= TASK TO CARRY OUT =
Count the lines below that contain the word "ofsSpan", and reply with only that number.
*** RECORDS SUPPLIED ***
-- ==== Sys2Proof/Machine/LoopEng.lean ====
section
/-! DEFINITION. The loop engine: axes, sources, the loop period, supervision, injection, capture, profile generator, the
tick (R347-R373, R377). -/
namespace Sys2Proof.Machine
open Sys2Proof

/-! ### The engine (R349) -/

/-- The loop engine runs: in every mode except OFF and RECOVERY (R349). -/
def State.engineOn (s : State) : Bool := decide (s.sys.mode ≠ .off ∧ s.sys.mode ≠ .recovery)

/-- A signed 32-bit number: a difference or a position taken modulo 2^32 (R356, R363). -/
def s32 (v : Int) : Int := sx 32 (ux 32 v)

/-! ### Sine by turns, for the chirp and for interpolation (R354, R369) -/

/-- The sine series at an angle y with 40 fractional bits; n terms follow the present one. -/
def sinTerms : Nat → Int → Int → Int → Int
  | 0, _, _, _ => 0
  | n + 1, k, y2, t =>
    t + sinTerms n (k + 2) y2 (-(t * y2 / (2 : Int) ^ 40) / ((k + 1) * (k + 2)))

/-- The sine of t / 2^32 of a turn, for t at most a quarter turn, with 40 fractional bits. -/
def sinQuarter (t : Nat) : Int :=
  let y : Int := (t : Int) * 6283185307179586 * 256 / 1000000000000000
  sinTerms 12 1 (y * y / (2 : Int) ^ 40) y

/-- The sine of t / 2^32 of a turn, with 40 fractional bits. -/
def sinTurn (t : Nat) : Int :=
  let q := t % 2 ^ 32
  if q ≤ 2 ^ 30 then sinQuarter q
  else if q ≤ 2 ^ 31 then sinQuarter (2 ^ 31 - q)
  else if q ≤ 3 * 2 ^ 30 then - sinQuarter (q - 2 ^ 31)
  else - sinQuarter (2 ^ 32 - q)

/-! ### Axes (R351-R359) -/

/-- INV of axis n. -/
def State.axInv (s : State) (n : Nat) : Bool := bit (s.axreg n 0) 3
/-- LIM_EN of axis n. -/
def State.axLim (s : State) (n : Nat) : Bool := bit (s.axreg n 0) 6
/-- SPD_WIN of axis n in ticks. -/
def State.axWin (s : State) (n : Nat) : Nat := us (100 * wfld (s.axreg n 4) 31 16)

/-- AX_POS as a signed value (R356). -/
def Axis.position (a : Axis) : Int := a.pos.toInt

/-- The speed by the reciprocal method at an instant: the count between the first and last accepted edges of the window
divided by their time; of one edge, its count since the edge before; else the speed stays (R358). -/
def Axis.speedAt (a : Axis) (now win mode : Nat) : Int :=
  let scale : Int := if mode = 3 then 200000000000 else 200000000
  let w := a.edges.filter (fun e => decide (now ≤ e.1 + win))
  let ratio (c : Int) (dt : Nat) : Int := if dt = 0 then a.speed else clampI (-2147483647) 2147483647 (rdiv (c * scale) dt)
  if a.still then 0
  else if 2 ≤ w.length then
    ratio (w.dropLast.map Prod.snd).sum ((w.headD (0, 0)).1 - (w.getLastD (0, 0)).1)
  else if w.length = 1 ∧ 2 ≤ a.edges.length then
    ratio (nth (0, 0) a.edges 0).2 ((nth (0, 0) a.edges 0).1 - (nth (0, 0) a.edges 1).1)
  else a.speed

/-- The edges that the speed may still need: those of the window and the one before. -/
def keepEdges (now win : Nat) (l : List (Nat × Int)) : List (Nat × Int) :=
  l.takeWhile (fun e => decide (now ≤ e.1 + win)) ++ (l.dropWhile (fun e => decide (now ≤ e.1 + win))).take 1

/-- AX_COUNT as it stands. -/
def Axis.count (a : Axis) : Nat := a.dirChanges * 65536 + a.edgeFaults

/-- An AX_EVENT bit sets (R9, R376). -/
def Axis.mark (a : Axis) (clock i : Nat) : Axis := { a with event := putBit a.event i true, evNew := noteBits clock a.evNew (2 ^ i) }

/-- A direction change: DIR flips, DIRCHG sets and the change is counted (R357). -/
def Axis.turn (a : Axis) (clock : Nat) : Axis :=
  { a.mark clock 0 with dir := !a.dir, dirChanges := sat16 (a.dirChanges + 1), cntOld := noteOld clock a.cntOld a.count }

/-- Accepted counts of axis n: the position moves, the direction is judged, the speed follows (R352, R357, R358). -/
def State.axisCount (s : State) (n sig : Nat) (c : Int) : State :=
  let win := s.axWin n
  let mode := s.axMode n
  s.modAxis n fun a =>
    let a1 := { a with pos := BitVec.ofInt 32 (a.position + c), edgeAt := tput a.edgeAt sig s.clock, still := false,
                       edges := keepEdges s.clock win ((s.clock, c) :: a.edges) }
    let a2 := if decide (0 < c) = a1.dir then a1 else a1.turn s.clock
    { a2 with speed := a2.speedAt s.clock win mode }

/-- A fault's cause enters: the axis latches FAULT with its event, and its reference stands at the measured position
(R359, R377). -/
def State.axisFault (s : State) (n kind : Nat) : State :=
  if (s.axis n).fault then s
  else
    (s.modAxis n fun a =>
      { a.mark s.clock 1 with fault := true, kind := kind, p := a.position * 65536, v := 0 }).raise 0x0904 [n, kind]

/-- The kind of a cause of FAULT that is present, 0 for none (R353, R354, R378). -/
def Axis.cause (a : Axis) : Nat :=
  if bit a.wire 0 then 1 else if bit a.wire 1 then 2 else if bit a.wire 2 then 3
  else if a.ampLow then 4 else if a.ampHigh then 5 else 0

/-- An edge fault is counted; with STRICT set it latches FAULT, else it is reported at most once a second (R352, R359). -/
def State.edgeFault (s : State) (n : Nat) : State :=
  let a := s.axis n
  let s1 := s.modAxis n fun a => { a with edgeFaults := sat16 (a.edgeFaults + 1), cntOld := noteOld s.clock a.cntOld a.count }
  if bit (s.axreg n 0) 5 then s1.axisFault n 6
  else if a.edgeRep.2 = 0 ∨ a.edgeRep.2 + secs 1 ≤ s.clock then
    (s1.modAxis n fun a => { a with edgeRep := (0, max 1 s.clock) }).raise 0x0907 [n, (sat16 (a.edgeRep.1 + 1) : Nat)]
  else s1.modAxis n fun a => { a with edgeRep := (a.edgeRep.1 + 1, a.edgeRep.2) }

/-- A transition of one signal passes the edge filter (R352). -/
def State.edgeAccepted (s : State) (n sig : Nat) : Bool :=
  match tfind? (s.axis n).edgeAt sig with
  | some t => s.elapsed t (wfld (s.axreg n 0) 31 16)
  | none => true

/-- A sample of A and B in modes 1 and 3 (R352, R355): the direction that the quadrature sequence gives, A before B
counting up; the first sample of a mode gives only the levels (log entry 30). -/
def State.axisSample (s : State) (n : Nat) (a b : Bool) : State :=
  let x := s.axis n
  if x.quad = 4 then s.modAxis n fun x => { x with quad := b2n a * 2 + b2n b } else
  let ca := decide (a ≠ x.quad.testBit 1)
  let cb := decide (b ≠ x.quad.testBit 0)
  let s1 := s.modAxis n fun x => { x with quad := b2n a * 2 + b2n b }
  let dirOf (up : Bool) : Int := if up = s.axInv n then -1 else 1
  if s.axMode n = 3 then
    if !ca then s1
    else if !s.edgeAccepted n 0 then s1.edgeFault n
    else if a then s1.axisCount n 0 (dirOf true)
    else s1.modAxis n fun x => { x with edgeAt := tput x.edgeAt 0 s.clock }
  else if ca && cb then s1.edgeFault n
  else if ca then (if s.edgeAccepted n 0 then s1.axisCount n 0 (dirOf (a != b)) else s1.edgeFault n)
  else if cb then (if s.edgeAccepted n 1 then s1.axisCount n 1 (dirOf (a == b)) else s1.edgeFault n)
  else s1

/-- The quadrant of a signal vector and the vector turned back into the first quadrant (R354). -/
def quadrant (sin cos : Int) : Nat × Int × Int :=
  if 0 < cos ∧ 0 ≤ sin then (0, cos, sin)
  else if 0 < sin ∧ cos ≤ 0 then (1, sin, -cos)
  else if cos < 0 ∧ sin ≤ 0 then (2, -cos, -sin)
  else if sin < 0 ∧ 0 ≤ cos then (3, -sin, cos)
  else (0, 1, 0)

/-- floor(theta / (2 pi) * 2^interp) of a signal vector (R354): the whole steps within its quadrant are those whose angle
the vector has reached. -/
def angleSteps (interp : Nat) (sin cos : Int) : Nat :=
  let (q, x, y) := quadrant sin cos
  let n := 2 ^ (interp - 2)
  let step (k : Nat) : Nat := k * (2 ^ 30 / n)
  q * n + ((List.range n).filter (fun k => decide (0 < k ∧ x * sinTurn (step k) ≤ y * sinTurn (2 ^ 30 - step k)))).length

/-- Since when the amplitude has stood beyond one side of its window (R354). -/
def beyondSince (beyond : Bool) (since : Option Nat) (clock : Nat) : Option Nat := if beyond then some (since.getD clock) else none

/-- A sample of SIN and COS in mode 2, mV: the periods by quadrant, the interpolated position, the amplitude against its window and
its flags that clear (R354). -/
def State.axisAnalogue (s : State) (n : Nat) (sin cos : Int) : State :=
  let x := s.axis n
  let interp := wfld (s.axreg n 0) 11 8
  let q := (quadrant sin cos).1
  let periods := if x.quad = 3 ∧ q = 0 then x.periods + 1 else if x.quad = 0 ∧ q = 3 then x.periods - 1 else x.periods
  let raw : Int := periods * 2 ^ interp + angleSteps interp sin cos
  let c := s32 ((if s.axInv n then -raw else raw) - x.position)
  let sc := s.axreg n 0x38
  let amp2 := (sin * sin + cos * cos) * 10000
  let lo : Int := ((wfld sc 23 16 + 5) * wfld sc 15 0 : Nat)
  let hi : Int := ((wfld sc 31 24 - 5) * wfld sc 15 0 : Nat)
  let low : Int := (wfld sc 23 16 * wfld sc 15 0 : Nat)
  let high : Int := (wfld sc 31 24 * wfld sc 15 0 : Nat)
  let s1 := s.modAxis n fun x =>
    { x with quad := q, periods := periods, lowSince := beyondSince (decide (amp2 < low * low)) x.lowSince s.clock,
             highSince := beyondSince (decide (high * high < amp2)) x.highSince s.clock, ampLow := x.ampLow && decide (amp2 ≤ lo * lo), ampHigh := x.ampHigh && decide (hi * hi ≤ amp2) }
  s1.when (decide (c ≠ 0)) (·.axisCount n 0 c)

/-- FAULTEV is written with 1: the event bit and FAULT clear, with the cleared event while no cause is present; a cause
that persists sets FAULT again at the next tick; a fault of the same clock outlives the clear (R9, R359, R376). -/
def State.faultEv (s : State) (n : Nat) : State :=
  let a := s.axis n
  s.when (!(w1cBit s.clock a.evNew 1 (bit a.event 1) true)) fun s => (s.modAxis n fun a => { a with event := putBit a.event 1 false, fault := false }).when (a.fault && decide (a.cause = 0))
    (·.raise 0x0905 [n])

/-- An axis at the tick: position and speed are latched, the position is extended, edge faults of the last second are
reported, a cause that persists sets FAULT again (R348, R356, R359). -/
def State.axisTick (s : State) (n : Nat) : State :=
  if s.axMode n = 0 then s
  else
    let s1 := s.modAxis n fun a =>
      { a with latched := a.pos, ext := a.ext + s32 (a.position - a.ext), speed := a.speedAt s.clock (s.axWin n) (s.axMode n) }
    let r := (s1.axis n).edgeRep
    let s2 := if 0 < r.1 ∧ r.2 + secs 1 ≤ s.clock then
        (s1.modAxis n fun a => { a with edgeRep := (0, s.clock) }).raise 0x0907 [n, (sat16 r.1 : Nat)]
      else s1
    if (s2.axis n).cause ≠ 0 then s2.axisFault n (s2.axis n).cause else s2

/-! ### Sources (R362, R363) -/

/-- An AIN is faulty: OVER or BROKEN (R360). -/
def State.ainFaulty (s : State) (n : Nat) : Bool :=
  let st := tget (0 : BitVec 3) s.loops.ainStat n
  bit st 0 || bit st 1

/-- A value in native units brought to Q15 by an offset and a span (R363). -/
def scaleQ (x ofs span : Int) : Int := satQ (rdiv ((x - ofs) * 32768) (max 1 span))

/-- A position brought to Q15: the difference is taken modulo 2^32 (R363). -/
def scalePos (x ofs span : Int) : Int := satQ (rdiv (s32 (x - ofs) * 32768) (max 1 span))

/-- Offset and span registers of loop n, the set-point's or the process value's. -/
def State.ofsSpan (s : State) (n : Nat) (sp : Bool) : Int × Int :=
  let o := if sp then 0x20 else 0x18
  ((s.lreg n o).toInt, ((s.lreg n (o + 4)).toNat : Int))

/-- PV_SRC of loop n. -/
def State.pvSrc (s : State) (n : Nat) : Nat := wfld (s.lreg n 0) 31 24
/-- SP_SRC of loop n. -/
def State.spSrc (s : State) (n : Nat) : Nat := wfld (s.lreg n 0) 23 16
/-- OUT_DST of loop n. -/
def State.outDst (s : State) (n : Nat) : Nat := wfld (s.lreg n 0) 15 8
/-- EN of loop n. -/
def State.loopEn (s : State) (n : Nat) : Bool := bit (s.lreg n 0) 0

/-- A loop is in fault: a latched source or supervision fault. -/
def Loop.inFault (l : Loop) : Bool := l.srcFault || l.supFault

/-- A loop stands in its safe state: a source fault, or a supervision fault with SUP_SAFE set (R368). -/
def State.loopSafe (s : State) (n : Nat) : Bool := (s.loop n).srcFault || ((s.loop n).supFault && bit (s.lreg n 0) 5)

/-- The process value of loop n in Q15, none while its source is faulty (R362, R363, R368). -/
def State.loopPv (s : State) (n : Nat) : Option Int :=
  let c := s.pvSrc n
  let (o, sp) := s.ofsSpan n false
  let k := c % 16
  if c / 16 = 1 then (if s.ainFaulty k then none else some (scaleQ (tget 0 s.loops.ain k) o sp))
  else if c / 16 = 2 then
    let v := sx 16 (s.tin k).val.toNat
    if v = -32768 then none else some (scaleQ v o sp)
  else if c / 16 = 4 then (if (s.axis k).fault then none else some (scalePos (s.axis k).position o sp))
  else if c / 16 = 5 then (if (s.axis k).fault then none else some (scaleQ (s.axis k).speed o sp))
  else some 0

/-- The set-point source of loop n in Q15, none while it is faulty (R362, R363, R368). -/
def State.loopSp (s : State) (n : Nat) : Option Int :=
  let c := s.spSrc n
  let k := c % 16
  let (o, sp) := s.ofsSpan n true
  if c / 16 = 1 then (if s.ainFaulty k then none else some (scaleQ (tget 0 s.loops.ain k) o sp))
  else if c / 16 = 4 then
    if (s.axis k).fault then none
    else
      let (po, ps) := s.ofsSpan n false
      some (scalePos ((s.axis k).p / 65536) po ps)
  else if c / 16 = 5 then (if (s.axis k).fault then none else some (scaleQ (s.axis k).speed o sp))
  else if 6 ≤ c / 16 then (if (s.loop (c - 0x60)).inFault then none else some (s.loop (c - 0x60)).u)
  else some (sx 16 (s.lreg n 0x14).toNat)

/-! ### Profile generator (R372, R373) -/

/-- LIM_LO and LIM_HI of axis n. -/
def State.axLimits (s : State) (n : Nat) : Int × Int := ((s.axreg n 0x20).toInt, (s.axreg n 0x24).toInt)

/-- The distance from p to the limit ahead of v, 16 fractional bits (R373). -/
def Axis.ahead (a : Axis) (lim : Int × Int) : Int := if 0 < a.v then lim.2 * 65536 - a.p else a.p - lim.1 * 65536

/-- The stopping distance at AMAX exceeds the distance to the soft limit ahead (R373). -/
def Axis.mustClamp (a : Axis) (lim : Int × Int) (amax : Int) : Bool :=
  decide (a.v ≠ 0 ∧ 2 * amax * 65536 * a.ahead lim < a.v * a.v)

/-- The deceleration of the clamp in counts/s^2, saturating (R373, R378). -/
def Axis.clampDecel (a : Axis) (lim : Int × Int) : Int :=
  if 0 < a.ahead lim then min 65535 (rdiv (a.v * a.v) (2 * a.ahead lim * 65536)) else 65535

/-- The change of speed of one period at AMAX, 16 fractional bits. -/
def speedStep (amax : Int) (div : Nat) : Int := rdiv (amax * 65536 * div) 20000

/-- A speed braked by a change, not past 0 (R372). -/
def brake (v dv : Int) : Int := if v.natAbs ≤ dv.natAbs then 0 else v - sgn v * dv.natAbs

/-- The new speed of one period (R372, R373). -/
def Axis.newSpeed (a : Axis) (clamp : Bool) (lim : Int × Int) (vmax amax : Int) (div : Nat) : Int :=
  let d := a.target * 65536 - a.p
  let dv := speedStep amax div
  let top := vmax * 65536
  if clamp then (if 0 < a.ahead lim then brake a.v (rdiv (a.v * a.v * div) (2 * a.ahead lim * 20000)) else 0)
  else if a.v ≠ 0 ∧ (sgn a.v ≠ sgn d ∨ d.natAbs * 131072 * amax ≤ a.v * a.v) then brake a.v dv
  else if top < a.v.natAbs then brake a.v dv
  else if d ≠ 0 ∧ a.v.natAbs < top then clampI (-top) top (a.v + sgn d * dv)
  else a.v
*** End of RECORDS SUPPLIED ***
= COMPLETED TASK =
4